She also wanted to know if the memorial service could be held
in our chapel and what the expense would be, even though this person
had not been a member of our church.
I reassured her that we don’t charge for funerals and agreed
to help. I had no idea
what story I was about to share in.
The funeral was for a woman not that much older than me, Valdi
Wilcox. Valdi grew up
here in Oak Cliff and graduated from Adamson High School, just across
the street, in 1966. Valdi’s
parents had been well known and highly respected pharmacists here in
our community for many years. Some
years ago, Valdi’s parents died and, not long after that, Valdi’s
life took a turn down that sad and very mysterious road toward mental
illness. A road from
which she was never able to return again.
Not long after that, Valdi either cut off or lost contact with
virtually all of her family and her friends and, just about five years
ago after she had exhausted all of her resources, she became homeless. Next time we see a homeless person, it might do us good to
remember Valdi. There is
always more to every person’s story than what we are able to see at
a safe and comfortable distance as we only watch them pass by on the
street. There’s certainly more to this story. Valdi was once a very successful student and had lots of friends.
I saw the pictures of slumber parties, twirling teams and even
of the one in her annual where she was elected as most popular girl at
Adamson her senior year. She
was beautiful. She was
one of those girls who never lacked for boyfriends or dates. After high school, she went on to Trinity University and
earned a degree in professional counseling.
Then, somewhere along the way to somewhere else, she entered
into a darkness that only those who have experienced it or who have
lived with someone who has could come close to understanding.
A terrible, unrelenting, insidious darkness.
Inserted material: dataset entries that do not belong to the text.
/-- QUIET_PERIOD begins the quiet count again and, for a Withdrawn station on the line, counts one observation up to 48,
where auto-rejoin returns it to Engaged. IDLE_ROUND begins the idle count again and picks. For a Withdrawn station the end
of a clean frame from another station, RECEIVED_FRAME_END, is an observation too; that of a faulty one and FRAME_TRUNCATED
are none, and leave the count, the score and the standing (R109, R113, R148). The ten bit times of idle line that count
from a truncated frame are the model's (log 14). -/
def Obligations.QuietPeriodsAndIdleRounds : Prop :=
  ∀ (s : State),
    LineAgrees s → s.lif.receiver ≠ .off → s.lif.flight = none →
    (s.standing ≠ .withdrawn →
      exec .quietPeriod s = .next { s with lif := { s.lif with quiet := 0 } }) ∧
    (s.standing = .withdrawn → s.onLine → (s.recovery < 47 ∨ s.config.autoRejoin = false) →
      exec .quietPeriod s =
        .next { s with lif := { s.lif with quiet := 0 }, recovery := min 48 (s.recovery + 1) }) ∧
    (s.standing = .withdrawn → s.onLine → 47 ≤ s.recovery → s.config.autoRejoin →
      ∃ t, exec .quietPeriod s = .next t ∧ t.standing = .engaged ∧ t.score = 0 ∧ t.recovery = 0) ∧
    (∃ t, exec .idleRound s = .next t ∧ t.lif.idle = 0 ∧ t.lif.roundDone = true ∧
      t.lif.quiet = s.lif.quiet ∧
      (∀ f ∈ firstFrame s.outbound, s.canSend →
        t.lif.transmitter = .waiting ∧ t.lif.picked = some { frame := f.id, gap := s.gapOf f }) ∧
      { t with lif := s.lif } = s) ∧
    (AtRest s → s.standing = .withdrawn → s.onLine → (s.recovery < 47 ∨ s.config.autoRejoin = false) →
      (∀ f : RxFrame, ∃ t, exec (.receivedFrameEnd f) s = .next t ∧
        t.recovery = (if rxClean f then min 48 (s.recovery + 1) else s.recovery) ∧
        t.lif.receiver = .hunting ∧ t.lif.idle = 0 ∧ t.lif.quiet = 0 ∧ t.lif.rejectDriven = false ∧
        { t with lif := s.lif, recovery := s.recovery, bitPhase := s.bitPhase } = s) ∧
      ∃ t, exec .frameTruncated s = .next t ∧
        t.lif.receiver = .hunting ∧ t.lif.idle = 10 ∧ t.lif.quiet = 10 ∧ t.lif.rejectDriven = false ∧
        { t with lif := s.lif, bitPhase := s.bitPhase } = s)

/-- DEFERRAL_GAP_REACHED: the picked frame becomes the frame in flight, the transmitter sends, the idle count is the gap
it reports as reached, and the characters on the line are the frame's, with its retry flag. Where the count has already
passed the gap in the present round nothing happens: the frame waits for the next round (R107, R113, R114, R119, R129).
That a count still short of the gap is taken as the row reports it is the model's choice (log 1). -/
def Obligations.DeferralGapStartsTheAttempt : Prop :=
  ∀ (s : State) (p : Pick) (f : OutFrame),
    s.lif.picked = some p → s.lif.transmitter = .waiting → s.lif.receiver = .hunting → s.lif.dominant = false →
    s.canSend →
    (s.outbound.find? fun g => g.id == p.frame) = some f →
    (p.gap < s.lif.idle → exec .deferralGapReached s = .next s) ∧
    (s.lif.idle ≤ p.gap → ∃ t, exec .deferralGapReached s = .next t ∧
      t.lif.transmitter = .sending ∧ t.lif.flight = some { frame := p.frame, bits := 0 } ∧
      t.lif.picked = none ∧ t.lif.idle = p.gap ∧
      t.outbound = s.outbound.map (fun g => if g.id = p.frame then { g with inFlight := true } else g) ∧
      t.charsInFlight = some (frameChars s.station f) ∧
      ((frameChars s.station f).getD 1 0).getLsbD 6 = decide (f.attempts ≠ 0) ∧
      { t with lif := s.lif, outbound := s.outbound, bitPhase := s.bitPhase } = s)

/-- A failed attempt, ECHO_FAULT while Sending or ATTEMPT_END rejected in Listening-back (in Sending too, log 20): the
frame stays in its place with one attempt more, the score rises by 8 with the standing it gives, and the yield flag
stays; on its eighth attempt the frame is abandoned with FRAME_ABANDONED. A pending emission leaves the list when the
frame was carried, though rejected, and when it is abandoned (R112, R115, R116, R117, R135, R136, R143, R145). -/
def Obligations.FailedAttemptsRaiseTheScore : Prop :=
  ∀ (s : State) (fl : Flight) (f : OutFrame) (rejected : Bool),
    AtRest s → s.lif.flight = some fl → s.sends → (rejected = false → s.lif.transmitter = .sending) →
    (s.outbound.find? fun g => g.id == fl.frame) = some f → f.held = none →
    (∀ e ∈ s.emissions, e.frame = fl.frame → NoEntryActs e.mark e.stamp s) → s.ownHalt.owed = .none →
    s.lifecycle = .online → s.standing ≠ .withdrawn → s.score + 8 < 192 →
    ∃ t, exec (if rejected then .attemptEnd true else .echoFault) s = .next t ∧
      t.score = s.score + 8 ∧ t.standing = (if 96 ≤ s.score + 8 then .reticent else .engaged) ∧
      t.lif.flight = none ∧ t.lif.yielding = s.lif.yielding ∧
      t.lif.receiver = (if rejected then s.lif.receiver else .following) ∧
      (f.attempts < 7 → t.posts = s.posts ∧
        t.outbound = s.outbound.map (fun g =>
          if g.id = fl.frame then { f with attempts := f.attempts + 1, inFlight := false } else g)) ∧
      (7 ≤ f.attempts → t.outbound = s.outbound.filter (fun g => g.id != fl.frame) ∧
        (s.notices.length < 16 → (t.notices.drop s.notices.length).head? =
          some (.frameAbandoned f.payload.kind f.dest f.sequence (!rejected)))) ∧
      t.emissions = (if rejected ∨ 7 ≤ f.attempts then s.emissions.filter (fun e => e.frame != fl.frame)
        else s.emissions) ∧
      { t with
        emissions := s.emissions, outbound := s.outbound, posts := s.posts, score := s.score, standing := s.standing
        notices := s.notices, lost := s.lost, lif := s.lif, bitPhase := s.bitPhase } = s

/-- ATTEMPT_END carried clean, where no reaction entry acts on the mark carried: a pending emission of the frame leaves the
list, the frame leaves the queue, the yield flag is set, the score falls by 1, not below 0, and the idle reference is set
(R52, R112, R116, R117, R135, R143). That the row is taken from Sending as well as from Listening-back is the model's
reading (log 20). -/
def Obligations.CarriedFramesLeaveTheQueue : Prop :=
  ∀ (s : State) (fl : Flight) (f : OutFrame),
    AtRest s → s.lif.flight = some fl → s.sends →
    (s.outbound.find? fun g => g.id == fl.frame) = some f → f.held = none →
    (∀ e ∈ s.emissions, e.frame = fl.frame → NoEntryActs e.mark e.stamp s) →
    s.ownHalt.owed = .none → s.lifecycle = .online → s.standing ≠ .withdrawn → s.score < 192 →
    ∃ t, exec (.attemptEnd false) s = .next t ∧
      t.outbound = s.outbound.filter (fun g => g.id != fl.frame) ∧
      t.emissions = s.emissions.filter (fun e => e.frame != fl.frame) ∧
      t.posts = s.posts.map (fun e => if e.frame = some fl.frame then { e with frame := none } else e) ∧
      t.score = s.score - 1 ∧ t.standing = (if 96 ≤ s.score - 1 then .reticent else .engaged) ∧
      t.lif.yielding = true ∧ t.lif.flight = none ∧ t.lif.idle = 0 ∧ t.lif.quiet = 0 ∧
      { t with
        outbound := s.outbound, emissions := s.emissions, posts := s.posts, score := s.score
        standing := s.standing, notices := s.notices, lost := s.lost, lif := s.lif
        bitPhase := s.bitPhase } = s

/-- RECEIVED_FRAME_END and FRAME_TRUNCATED: a clean frame takes 1 from the score, a faulty or truncated one adds 1, the
standing follows, and the receiver hunts. The reject window is driven for a faulty frame only, by an Online station that
was Engaged before the result, and for a truncated one never. A faulty frame at a score of 191 makes the station
Withdrawn: STANDING_CHANGED is queued first, and Online the Outbound Queue, whose frames have identities of their own, is
emptied, the posts whose frames it held given up (R109, R110, R122, R138, R139, R144, R145, R146). -/
def Obligations.ReceiveResultsMoveTheScore : Prop :=
  ∀ (s : State) (f : RxFrame),
    AtRest s → s.receives → s.standing ≠ .withdrawn → frameWhole f →
    let standing (n : Nat) : Standing := if s.lifecycle = .online then (if 96 ≤ n then .reticent else .engaged)
      else s.standing
    (s.score < 191 → ∃ t, exec (.receivedFrameEnd f) s = .next t ∧
      t.score = (if rxClean f then s.score - 1 else s.score + 1) ∧ t.standing = standing t.score ∧
      t.lif.rejectDriven = (!rxClean f && s.lifecycle == .online && s.standing == .engaged) ∧
      t.lif.receiver = .hunting ∧ t.lif.idle = 0 ∧ t.lif.quiet = 0 ∧
      { t with
        score := s.score, standing := s.standing, notices := s.notices, lost := s.lost, lif := s.lif
        bitPhase := s.bitPhase } = s) ∧
    (s.score = 191 → rxClean f = false → (∀ e ∈ s.emissions, NoEntryActs e.mark e.stamp s) →
      (s.outbound.map fun g => g.id).Nodup →
      ∃ t, exec (.receivedFrameEnd f) s = .next t ∧
        t.score = 192 ∧ t.standing = .withdrawn ∧ t.recovery = 0 ∧
        (s.notices.length < 16 → (t.notices.drop s.notices.length).head? =
          some (.standingChanged s.standing .withdrawn 192 .receive)) ∧
        (s.lifecycle = .online → t.outbound = [] ∧ t.lif.transmitter = .silent ∧ t.lif.picked = none ∧
          ∀ e ∈ t.posts, e ∈ s.posts ∧ ∀ g ∈ s.outbound, g.payload.kind = .post → e.frame ≠ some g.id) ∧
        (s.lifecycle = .listening → t.outbound = s.outbound ∧ t.posts = s.posts) ∧
        t.queue = s.queue ∧ t.axis = s.axis ∧ t.roster = s.roster ∧ t.halts = s.halts ∧ t.faults = s.faults) ∧
    (s.score < 191 → (∀ r ∈ s.lif.reception, r.afterEcho = false) → ∃ t, exec .frameTruncated s = .next t ∧
      t.score = s.score + 1 ∧ t.standing = standing t.score ∧ t.lif.rejectDriven = false ∧
      t.lif.receiver = .hunting ∧
      { t with
        score := s.score, standing := s.standing, notices := s.notices, lost := s.lost, lif := s.lif
        bitPhase := s.bitPhase } = s)

/-- FRAME_TAKEN: a clean frame from another station refreshes its roster entry and records its sequence; a repeat, a frame
for another station, and in Listening a frame of a kind other than PRESENCE, do nothing more. A faulty frame reaches nothing
(R122, R124, R125, R162). The retry of a POST that was received clean gives no second entry and no second answer either,
though frames of lower classes from its source came between the two (R177). What is held for that: after a POST its own
retry, after a PRESENCE none, after a frame of a lower class what was held before. That a retry is known so is the
model's (log 51). -/
def Obligations.FramesTakenFollowTheSequenceLaw : Prop :=
  ∀ (s : State) (f : RxFrame),
    AtRest s → s.receives → StationTablesFit s →
    let due (h : RxHeader) : Option RxHeader :=
      if h.kind = .post then some { h with retry := true }
      else if h.kind = .presence then none else (s.peer h.source).postRetry
    (rxClean f = false → ∃ t, exec (.frameTaken f) s = .next t ∧ { t with lif := s.lif } = s) ∧
    (∀ h ∈ rxHeader f, rxClean f → h.source ≠ s.station →
      (¬NewFrame h s ∨ RetriesPost h s ∨
        (h.dest ≠ .broadcast ∧ h.dest ≠ .station s.station) ∨
        (s.lifecycle = .listening ∧ h.kind ≠ .presence)) →
      ∃ t, exec (.frameTaken f) s = .next t ∧
        t.peer h.source = { s.peer h.source with
          state := .present, lastSequence := some h.sequence, postRetry := due h
          lapse := 160000 * (3 * ((s.peer h.source).period.getD s.config.presencePeriod).toNat) } ∧
        (∀ n : Fin 32, n ≠ h.source → t.peer n = s.peer n) ∧
        (s.notices.length < 16 → t.notices = s.notices ++
          (match (s.peer h.source).state with
            | .absent => [Notice.peerJoined h.source h.kind]
            | .lapsed => [Notice.peerReturned h.source h.kind]
            | _ => [])) ∧
        { t with roster := s.roster, lif := s.lif, notices := s.notices, lost := s.lost } = s) ∧
    (∀ h ∈ rxHeader f, rxClean f → h.source ≠ s.station →
      ∃ t, exec (.frameTaken f) s = .next t ∧
        (t.peer h.source).state = .present ∧ (t.peer h.source).lastSequence = some h.sequence ∧
        (t.peer h.source).postRetry = due h ∧ ∀ n : Fin 32, n ≠ h.source → t.peer n = s.peer n)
A darkness that finally ended on June 5 in an abandoned
downtown restaurant on Maple Avenue, not far from where she grew up
and graduated with honors, when Valdi took a gun and ended her life. All things happen for a reason? I had agreed to do this memorial service for Elaine.
I suddenly found myself caught up in the emotion more than I
ever dreamed possible. Valdi
graduated in 1966, about the time my mother entered her own insidious
darkness. Back then they
called it a nervous breakdown. Now,
we’d call it clinical depression.
All I know is that it was wicked.
And, we never, ever told anyone about what went on behind our
closed doors. You know,
family secrets, right? From
my middle school years until well into my young adult years, I watched
my mother stumble along zombie-like trying to find her way under the
affect of drugs that caused her to all but withdraw from reality.
As I sat there and saw Valdi’s pictures on the altar beside her
ashes, pictures with her in the same hairdo I remembered my mother
wearing, tears filled my eyes and, for a moment, I entered into that
dark world with her. When
it was my turn at the pulpit, I started by saying this.
I have chosen to believe two things.
One is that is it never my right to ever judge another human
being, no matter what. Because,
no matter what I see, there is a story beyond what I can see that I
will never know. How Valdi’s life ended is not her whole life’s story.
My guess is that, thirty-eight years ago, when Valdi was
walking across the platform at Adamson receiving rewards for all of
her achievements, she would have never imagined that someday, after a
lonely death in an abandoned restaurant, her ashes would lie on the
altar of that church just across the street.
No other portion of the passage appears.